* [Required work]: Transcribe the records in their entirety, exactly as given.
** Opening Exercise materials block **
-- ==== Sys2Proof/Machine/Flags.lean ====
section
/-!
DEFINITION. The flags of STATUS (spec/10_state.md R23): the word the host reads, and the flag updates
of the commands. The block has no condition codes (R42).
-/

namespace Sys2Proof.Machine

/-- One flag at its bit of a word. -/
def flagAt (b : Bool) (k : Nat) : Word := BitVec.ofNat 32 b.toNat <<< k

/-- STATUS as the host reads it: the seven flags at their bits, zeros elsewhere (R23). -/
def Status.word (f : Status) : Word :=
  flagAt f.treeV 0 ||| flagAt f.cbV 1 ||| flagAt f.serV 2 ||| flagAt f.encV 3 |||
  flagAt f.ciphV 4 ||| flagAt f.ksV 5 ||| flagAt f.fault 7

/-- A successful BUILD sets TREE_V (R114). -/
def Status.setTree (f : Status) : Status := { f with treeV := true }

/-- A successful DERIVE sets CB_V (R131). -/
def Status.setCodebook (f : Status) : Status := { f with cbV := true }

/-- A successful SERIALIZE sets SER_V (R151). -/
def Status.setSerialized (f : Status) : Status := { f with serV := true }

/-- A successful ENCODE sets ENC_V (R141). -/
def Status.setEncoded (f : Status) : Status := { f with encV := true }

/-- CINIT sets CIPH_V and clears KS_V (R165). -/
def Status.setCipher (f : Status) : Status := { f with ciphV := true, ksV := false }

/-- A command that generated a keystream block sets KS_V (R166, R181). -/
def Status.setKeystream (f : Status) : Status := { f with ksV := true }

/-- Error entry sets FAULT (R213). -/
def Status.setFault (f : Status) : Status := { f with fault := true }

end Sys2Proof.Machine
end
** Closing Exercise materials block **
* [Task solution]:
-- ==== Sys2Proof/Machine/Flags.lean ====
section
/-!
DEFINITION. The flags of STATUS (spec/10_state.md R23): the word the host reads, and the flag updates
of the commands. The block has no condition codes (R42).
-/

namespace Sys2Proof.Machine

/-- One flag at its bit of a word. -/
def flagAt (b : Bool) (k : Nat) : Word := BitVec.ofNat 32 b.toNat <<< k

/-- STATUS as the host reads it: the seven flags at their bits, zeros elsewhere (R23). -/
def Status.word (f : Status) : Word :=
  flagAt f.treeV 0 ||| flagAt f.cbV 1 ||| flagAt f.serV 2 ||| flagAt f.encV 3 |||
  flagAt f.ciphV 4 ||| flagAt f.ksV 5 ||| flagAt f.fault 7

/-- A successful BUILD sets TREE_V (R114). -/
def Status.setTree (f : Status) : Status := { f with treeV := true }

/-- A successful DERIVE sets CB_V (R131). -/
def Status.setCodebook (f : Status) : Status := { f with cbV := true }

/-- A successful SERIALIZE sets SER_V (R151). -/
def Status.setSerialized (f : Status) : Status := { f with serV := true }

/-- A successful ENCODE sets ENC_V (R141). -/
def Status.setEncoded (f : Status) : Status := { f with encV := true }

/-- CINIT sets CIPH_V and clears KS_V (R165). -/
def Status.setCipher (f : Status) : Status := { f with ciphV := true, ksV := false }

/-- A command that generated a keystream block sets KS_V (R166, R181). -/
def Status.setKeystream (f : Status) : Status := { f with ksV := true }

/-- Error entry sets FAULT (R213). -/
def Status.setFault (f : Status) : Status := { f with fault := true }

end Sys2Proof.Machine
end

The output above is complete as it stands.